◆ Input:
-- ==== Sys2Proof/Tests/Slice0.lean ====
section
/-! SUPPORT. The model's own tests. Expected values are the spec's worked examples (the one-line examples
of rules R90 to R142), the vectors of 95_test_vectors.md (named V-… and P…), and words written out from
rule R73. The witnesses at the end show, for each statement with hypotheses, states and operands that meet
them. -/

namespace Sys2Proof.Tests

open Sys2Proof Sys2Proof.Machine

/-! ### Helpers -/

/-- One field of the next state a command answers. -/
def field {α : Type} (r : Result) (f : State → α) : Option α :=
  match r with
  | .next t => some (f t)
  | .fault _ => none
  | .refused _ => none

/-- The framer in mid emission at a position. -/
def emittingAt (p : Byte) : State := { State.reset with txact := true, txpos := p, txseq := 0x01, txsum := 0x37 }

/-- The framer with so many bytes loaded and no frame in flight. -/
def loadedWith (n : Byte) : State := { State.reset with txcnt := n }

/-- The validator ARMED in mode 1 for sequence number 1, at a position. -/
def armedAt (p : Byte) : State :=
  { State.reset with rxact := true, rxpos := p, rxhdr := 0x01, rxseq := 0x01, rxexp := 0x01, chkseq := true }

/-! ### Well-formedness refuses ill-formed terms (rules R72, R82, R83) -/

theorem test_wf_missing_operand : (SourceLine.mk .SEQ_SET none).wf = false := by decide
theorem test_wf_stray_operand : (SourceLine.mk .NOP (some 0)).wf = false := by decide
theorem test_wf_byte_too_large : (SourceLine.mk .TX_PUT (some 256)).wf = false := by decide
theorem test_wf_mode_too_large : (SourceLine.mk .RX_ARM (some 2)).wf = false := by decide
theorem test_wf_index_too_large : (SourceLine.mk .RX_GET (some 128)).wf = false := by decide
theorem test_wf_selector_too_large : (SourceLine.mk .RD (some 16)).wf = false := by decide
theorem test_wf_load_of_nothing : (Pseudo.txLoad []).wf = false := by decide
theorem test_wf_load_of_129 : (Pseudo.txLoad (List.replicate 129 0)).wf = false := by
  simp only [Pseudo.wf, List.length_replicate]
  decide
theorem test_wf_load_of_a_large_number : (Pseudo.txLoad [300]).wf = false := by decide
theorem test_wf_feed_of_nothing : (Pseudo.rxFeed []).wf = false := by decide
theorem test_wf_check_of_131 : (Pseudo.rxCheck (List.replicate 131 0)).wf = false := by
  simp only [Pseudo.wf, List.length_replicate]
  rfl

/-! ### Decoding (rule R73's encodings bit by bit; V-Y and P7 for the illegal words) -/

theorem test_decode_nop : decode 0b0000000000000000 = .ok .nop := by decide
theorem test_decode_rst : decode 0b0001000000000000 = .ok .rst := by decide
theorem test_decode_seqSet : decode 0b0010000010110101 = .ok (.seqSet 0xB5) := by decide
theorem test_decode_seqInc : decode 0b0011000000000000 = .ok .seqInc := by decide
theorem test_decode_txClr : decode 0b0100000000000000 = .ok .txClr := by decide
theorem test_decode_txPut : decode 0b0101000010000001 = .ok (.txPut 0x81) := by decide
theorem test_decode_txFrame : decode 0b0110000000000000 = .ok .txFrame := by decide
theorem test_decode_txPop : decode 0b0111000000000000 = .ok .txPop := by decide
theorem test_decode_rxArm0 : decode 0b1000000000000000 = .ok (.rxArm false) := by decide
theorem test_decode_rxArm1 : decode 0b1000000000000001 = .ok (.rxArm true) := by decide
theorem test_decode_rxPush : decode 0b1001000011111110 = .ok (.rxPush 0xFE) := by decide
theorem test_decode_rxGet : decode 0b1010000001111110 = .ok (.rxGet 126) := by decide
theorem test_decode_rd_err : decode 0b1011000000001110 = .ok (.rd .err) := by decide
theorem test_decode_rd_ctrl : decode 0b1011000000001111 = .ok (.rd .ctrl) := by decide
theorem test_illegal_nop_imm : decode 0x0001 = .error .strayOperand := by decide
theorem test_illegal_opcode_C : decode 0xC000 = .error .unusedOpcode := by decide
theorem test_illegal_opcode_F : decode 0xF000 = .error .unusedOpcode := by decide
theorem test_illegal_rsv : decode 0x2100 = .error .reservedBits := by decide
theorem test_illegal_mode : decode 0x8002 = .error .modeBits := by decide
theorem test_illegal_index : decode 0xA080 = .error .indexBit := by decide
theorem test_illegal_selector : decode 0xB010 = .error .selectorBits := by decide
theorem test_encode_rxGet : encode (.rxGet 9) = 0xA009 := by decide
theorem test_table_word : decodeTableWord 16 0x5041 = some (.txPut 0x41) := by decide
theorem test_table_word_illegal : decodeTableWord 16 0x1001 = none := by decide

/-! ### The assembler (rule R82's examples; P4) -/

theorem test_assemble_hex :
    assembleText ['S', 'E', 'Q', '_', 'S', 'E', 'T', ' ', '0', 'x', '0', '1'] = some [0x2001] := by decide
theorem test_assemble_decimal_comment :
    assembleText ['T', 'X', '_', 'P', 'U', 'T', ' ', '6', '5', ' ', ';', 'A'] = some [0x5041] := by decide
theorem test_assemble_out_of_range :
    assembleText ['R', 'X', '_', 'A', 'R', 'M', ' ', '2'] = none := by decide
theorem test_assemble_pseudo :
    assembleText ['T', 'X', '_', 'L', 'O', 'A', 'D', ' ', '1', ',', ' ', '2'] =
      some [0x4000, 0x5001, 0x5002] := by decide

◆ The problem:
Report the lines above that have the word "none" in them.

◆ Exercise response:
  | .fault _ => none
  | .refused _ => none
theorem test_wf_missing_operand : (SourceLine.mk .SEQ_SET none).wf = false := by decide
theorem test_table_word_illegal : decodeTableWord 16 0x1001 = none := by decide
    assembleText ['R', 'X', '_', 'A', 'R', 'M', ' ', '2'] = none := by decide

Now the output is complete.